BEGIN Dataset records
-- ==== Sys2Proof/Laws/Popcount.lean ====
section
/-! SUPPORT. The population count of 00_scope.md R15 over any width that holds its argument, and the bounds of the lane masks. -/

namespace Sys2Proof.Machine

@[simp] theorem popcountBelow_zero_bits (v : Nat) : popcountBelow 0 v = 0 := rfl

theorem popcountBelow_succ (n v : Nat) : popcountBelow (n + 1) v = popcountBelow n v + (v.testBit n).toNat := rfl

/-- Numbers with the same low bits have the same count below them. -/
theorem popcountBelow_congr {n x y : Nat} (h : ∀ b, b < n → x.testBit b = y.testBit b) :
    popcountBelow n x = popcountBelow n y := by
  induction n with
  | zero => rfl
  | succ n ih => rw [popcountBelow_succ, popcountBelow_succ, ih fun b hb => h b (by omega), h n (by omega)]

/-- The count of a word is the sum of the counts of its two parts. -/
theorem popcountBelow_add (a b v : Nat) : popcountBelow (a + b) v = popcountBelow a v + popcountBelow b (v >>> a) := by
  induction b with
  | zero => rfl
  | succ b ih =>
    rw [← Nat.add_assoc, popcountBelow_succ, popcountBelow_succ, ih, Nat.testBit_shiftRight, Nat.add_assoc]

/-- Bits above the number's width count nothing. -/
theorem popcountBelow_stable {n v : Nat} (h : v < 2 ^ n) (m : Nat) (hm : n ≤ m) : popcountBelow m v = popcountBelow n v := by
  induction m with
  | zero => obtain rfl : n = 0 := by omega
            rfl
  | succ m ih =>
    rcases Nat.lt_or_ge m n with h1 | h1
    · obtain rfl : m + 1 = n := by omega
      rfl
    · rw [popcountBelow_succ, Nat.testBit_lt_two_pow (Nat.lt_of_lt_of_le h (Nat.pow_le_pow_right (by decide) h1)), ih h1]; rfl

/-- popcount(v) counts the bits below any width that holds v. -/
theorem popcount_eq_popcountBelow {n v : Nat} (h : v < 2 ^ n) : popcount v = popcountBelow n v := by
  unfold popcount
  rcases Nat.le_total n (Nat.log2 v + 1) with hh | hh
  · exact popcountBelow_stable h _ hh
  · exact (popcountBelow_stable Nat.lt_log2_self _ hh).symm

/-- A lane mask is a word of its width. -/
theorem laneMaskBelow_lt (k n : Nat) : laneMaskBelow k n < 2 ^ n := by
  induction n with
  | zero => simp [laneMaskBelow]
  | succ n ih =>
    show laneMaskBelow k n + (if n % 2 ^ (k + 1) < 2 ^ k then 2 ^ n else 0) < 2 ^ (n + 1)
    rw [Nat.pow_succ 2 n]; have := Nat.two_pow_pos n; split <;> omega

end Sys2Proof.Machine
end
END Dataset records
__Exercise__
Only the number is required: state how many lines of the entries hold the word "that".

__Written answer__
2